Prenant la parole devant les médias à l’issue d’une réunion consultative de deux jours sur les flux financiers illicites en provenance d’Afrique, organisée à Maputo (Mozambique), M. Mbeki, qui préside le Groupe de haut niveau sur les flux financiers illicites (dix membres), a demandé une plus grande implication de la société civile dans la lutte contre les capitaux clandestins qui quittent l’Afrique. « Le rôle de la société civile n’a jamais été aussi important car l’Afrique est confrontée à l’un des plus graves problèmes économiques menaçant le développement du continent », a-t-il déclaré.

Pendant leur visite de deux jours, les membres du Groupe de haut niveau ont tenu des réunions séparées avec le Président Armando Guebuza, ainsi qu’avec de hauts-fonctionnaires gouvernementaux, des représentants d’entreprises publiques et des membres de la société civile.

Le Président Guebuza a salué le travail du Groupe de haut niveau, créé par la Commission économique pour l’Afrique et l’Union africaine et entré en fonction en février 2012, pour traiter le problème débilitant des flux financiers illicites, estimé à 50 milliards de dollars par an.

Parmi les préoccupations soulevées par les pouvoir publics et d’autres intervenants, la capacité de surveiller et de vérifier ce qu’un pays produit et exporte vers d’autres pays. « Les fonctionnaires s’appuient souvent sur ce que les entreprises déclarent comme quantité et valeur des produits exportés ou importés, il n’y a aucun mécanisme permettant de vérifier avec le pays de destination ou, dans le cas des importations, avec les pays d’origine, la quantité et la valeur des envois », a indiqué un agent d’une entreprise publique.

Les participants de la société civile ont demandé davantage de transparence et un meilleur accès aux informations détenues par les gouvernements, en particulier s’agissant de contrats conclus avec des sociétés étrangères et multinationales, qui représentent 60 % des flux financiers illicites mondiaux, imputables à des transactions commerciales sans justificatifs, à l’évasion fiscale, à de fausses déclarations, à la corruption, aux prix de transfert, au blanchiment de capitaux et à d’autres activités criminelles.

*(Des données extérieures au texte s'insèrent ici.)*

/-- EPOCH_END (R46, R52). -/
def execEpochEnd (s : State) : Res := ok s (if s.dev.operational then s.dev.epochEnd else s.dev)

/-! ## Placement programs (R51 to R57) -/

/-- Whether room in a tier lies below 1/16 of its reservation (R52). -/
def Dev.pressed (d : Dev) (p : Nat) (t : Tier) : Bool := d.room p t < ((d.resv p t * 1024 : Nat) : Int)

/-- Whether any tier of a partition is pressed. -/
def Dev.pressure (d : Dev) (p : Nat) : Bool := [Tier.t1, .t2, .t3, .th].any (d.pressed p)

/-- CAUSE of an invocation (Table 02.9). Pressure is a cause as long as it lasts (DESIGN CHOICE, log entry 141). -/
def Dev.invocationCause (d : Dev) (p : Nat) (o : Obj) : Nat := o.causes ||| (if d.pressure p then 4 else 0)

/-- Whether an invocation whose only cause is an epoch end waits: another object of the same placement core has been given
another cause, and other causes are served first (R52). -/
def Dev.causeWaits (d : Dev) (p n : Nat) (o : Obj) : Bool :=
  d.invocationCause p o == 1 && d.mm.objs.any (fun e =>
    e.1 != p * 2 ^ 16 + n && e.1 % 8 == n % 8 && e.2.ordinary && e.2.causes &&& 0x1E != 0 && !d.fenced (e.1 / 2 ^ 16))

/-- The homed pages of an object that satisfy a test on their tier. -/
def Dev.homedIn (d : Dev) (p : Nat) (o : Obj) (f : Tier → Bool) : List (Nat × Page) :=
  (d.pagesOf p o).filter (fun e => match e.2.home with
    | some h => f h.tier
    | none => false)

/-- The hottest candidates: below PREFERRED, by falling HEAT, then the more recent access, then the lower page (R53). -/
def Dev.hottest (d : Dev) (p : Nat) (o : Obj) : List (Nat × Page) :=
  let l := d.homedIn p o (fun t => pdPreferred o.desc < t.code)
  (sortBy (fun a b => b.2.heat < a.2.heat || (a.2.heat == b.2.heat && b.2.epoch < a.2.epoch)) l).take 32

/-- The coldest candidates: above the floor, by rising HEAT, then the longer idle, then the lower page; a page below
PREFERRED appears only among the hottest (R53). -/
def Dev.coldest (d : Dev) (p : Nat) (o : Obj) : List (Nat × Page) :=
  let l := d.homedIn p o (fun t => t.code < (pdFloor o.desc).code && t.code ≤ pdPreferred o.desc)
  (sortBy (fun a b => a.2.heat < b.2.heat || (a.2.heat == b.2.heat && a.2.epoch < b.2.epoch)) l).take 32

/-- The nearest allowed tier above or below a tier. -/
def nextAbove (desc : Nat) (t : Tier) : Option Tier := [Tier.t3, .t2, .t1].find? (fun u => u.code < t.code && pdAllows desc u)
def nextBelow (desc : Nat) (t : Tier) : Option Tier := [Tier.t2, .t3, .th].find? (fun u => t.code < u.code && pdAllows desc u)

/-- The tier of a candidate. -/
def Page.tier (x : Page) : Tier := (x.home.map Home.tier).getD .t1

/-- A move entry of one page. -/
def oneMove (base : Nat) (e : Nat × Page) (t : Option Tier) : List Move :=
  (t.map (fun t => Move.mk (e.1 - base) 1 t.code true)).toList

/-- What the built-in program of slot 0 returns (R57). -/
def Dev.slot0 (d : Dev) (p : Nat) (o : Obj) : List Move :=
  let thr0 := if pdParam0 o.desc != 0 then pdParam0 o.desc else 64
  let idle := if pdParam1 o.desc != 0 then pdParam1 o.desc else 1000
  if pdHot o.desc == 255 || pdHint o.desc == 1 then [Move.mk 0 (o.n * 16384) (pdPreferred o.desc) true]
  else
    let thr := Max.max 1 (thr0 * (255 - pdHot o.desc) / 127)
    let base := pageKey p (o.ext * 16384)
    ((d.hottest p o).flatMap (fun e => if thr ≤ e.2.heat then oneMove base e (nextAbove o.desc e.2.tier) else [])) ++
    ((d.coldest p o).flatMap (fun e =>
      if idle ≤ d.idle e.2 || d.pressed p e.2.tier then oneMove base e (nextBelow o.desc e.2.tier) else []))

/-! ### The record and output of a loaded program (R53, R54) -/

/-- A candidate record (R53). -/
def Dev.candidate (d : Dev) (base : Nat) (e : Nat × Page) : List Byte :=
  let x := e.2
  let part := x.valid != 0 && x.valid != validAll
  leBytes 4 (e.1 - base) ++ leBytes 1 x.tier.code ++
    leBytes 1 (b2n (d.pageCached e.1) + 2 * b2n part + 4 * b2n x.staged) ++ zeros 2 ++
    leBytes 2 x.heat ++ leBytes 2 (d.idle x) ++ leBytes 4 (popcount 256 x.valid)

/-- ROOM of a tier in the record: clamped at zero, and zero while the tier has a shortfall and no free frame (R396). -/
def Dev.roomField (d : Dev) (p : Nat) (t : Tier) : Nat :=
  let short := match t with
    | .t1 => d.t1Reservable < d.resvSum .t1
    | .t2 => d.t2Reservable < d.resvSum .t2
    | _ => false
  if short && (d.freeFrame t).isNone then 0 else Min.min (2 ^ 32 - 1) (d.room p t).toNat

/-- The invocation record of an object (Table 02.9). -/
def Dev.record (d : Dev) (p n : Nat) (o : Obj) : List Byte :=
  let base := pageKey p (o.ext * 16384)
  let cands := d.hottest p o ++ d.coldest p o
  let tiers := [Tier.t1, .t2, .t3, .th]
  let bs := leBytes 4 (d.invocationCause p o) ++ leBytes 2 p ++ leBytes 2 n ++ leBytes 16 o.desc ++ leBytes 4 (o.n * 16384) ++
    leBytes 4 d.mm.epoch ++ tiers.flatMap (fun t => leBytes 4 (d.roomField p t)) ++
    tiers.flatMap (fun t => leBytes 4 (d.homedIn p o (fun u => u == t)).length) ++ leBytes 4 cands.length ++ zeros 12 ++
    cands.flatMap (d.candidate base)
  bs ++ zeros (1104 - bs.length)

/-- A move entry read from the output buffer (R54). -/
def moveAt (bs : List Byte) (i : Nat) : Move :=
  ⟨leAt bs (16 * i) 4, leAt bs (16 * i + 4) 4, leAt bs (16 * i + 8) 1, allZero (slice bs (16 * i + 9) 7)⟩

/-- The key of the private data of a slot on the core that serves an object (R51). -/
def dataKey (slot n : Nat) : Nat := slot * 8 + n % 8

/-- The memory of an invocation of a loaded program, with `out` in its output buffer. Private data begin as zeros (log entry 88). -/
def Dev.progMem (d : Dev) (p n : Nat) (o : Obj) (out : List Byte) : RvMem where
  base := BitVec.ofNat 32 (Config.progBase * 65536)
  code := kget [] (pdProgram o.desc) d.mm.progs
  data := kget (zeros 8192) (dataKey (pdProgram o.desc) n) d.mm.progData
  record := d.record p n o
  out := out

/-- A loaded program run for an object: its move entries, or none when it is stopped; and the private data as it leaves them. A
stopped one leaves them as they were (log entry 88). -/
def Dev.runProgram (d : Dev) (p n : Nat) (o : Obj) (out : List Byte) : Option (List Move × List Byte) :=
  let m := d.progMem p n o out
  (Rv.run m (d.rd K.insnBudget) (Rv.entry m Config.progRegs)).map (fun c =>
    ((List.range (Min.min 64 (c.reg 10).toNat)).map (moveAt (c.bytes m rvOut 1024)), c.bytes m rvData 8192))

/-- Whether a page of a move entry is skipped (R56, R79). -/
def Dev.moveSkips (d : Dev) (o : Obj) (k : Nat) (x : Page) (t : Tier) : Bool :=
  (match x.home with
    | some h => h.tier == t && !h.staged
    | none => true) ||
  !pdAllows o.desc t || d.moving k || d.waiting k || (t == .th && (x.poison || o.viewTo.isSome))

/-- The pages of one entry taken in ascending order: accepted moves counted; false when one found no room. -/
def Dev.moveRange (o : Obj) (t : Tier) (cls : Nat) : List (Nat × Page) → Dev → Nat → Dev × Nat × Bool
  | [], d, n => (d, n, true)
  | (k, _) :: r, d, n =>
    if d.moveSkips o k (d.page k) t then Dev.moveRange o t cls r d n
    else match d.acceptMove k o t .program cls with
      | some d1 => Dev.moveRange o t cls r d1 (n + 1)
      | none => (d, n, false)

/-- Whether a move entry is valid: a page count, a tier that exists, zero bytes at its end (R54). -/
def moveOk (m : Move) : Bool := m.count != 0 && m.tier < 4 && m.zeroTail

/-- Move entries taken in list order until one finds no room: the moves accepted (R56). -/
def Dev.takeMoves (p : Nat) (o : Obj) (cls : Nat) : List Move → Dev → Nat → Dev × Nat
  | [], d, n => (d, n)
  | m :: r, d, n =>
    if !moveOk m then Dev.takeMoves p o cls r d n
    else
      let base := pageKey p (o.ext * 16384)
      let ks := (d.pagesOf p o).filter (fun e => base + m.first ≤ e.1 && e.1 < base + m.first + m.count)
      let x := Dev.moveRange o (tierOf m.tier) cls ks d n
      if x.2.2 then Dev.takeMoves p o cls r x.1 x.2.1 else (x.1, x.2.1)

Les données actuelles montrent qu’entre 1970 et 2008, l’Afrique a perdu plus de 854 milliards de dollars en flux financiers illicites, soit en moyenne environ 22 milliards de dollars par an. Ces sorties illicites de capitaux sont facilitées par une soixantaine de paradis fiscaux internationaux et par des juridictions dotées de lois sur le secret bancaire qui permettent de créer et d’exploiter des millions de sociétés déguisées, de sociétés écrans, de comptes fiduciaires anonymes et de fondations caritatives factices.

La réunion du Mozambique marque la fin prochaine des consultations menées à l’échelle du continent, notamment en Algérie, au Kenya, au Nigéria, en République démocratique du Congo, en Tunisie et en Zambie.

Des consultations sont aussi prévues en Afrique du Sud, en Europe et aux États-Unis, de même qu’une visite de suivi au Kenya, avant que le Groupe de haut niveau ne compile ses conclusions et recommandations, qui seront présentées à la Conférence des ministres en mars 2014.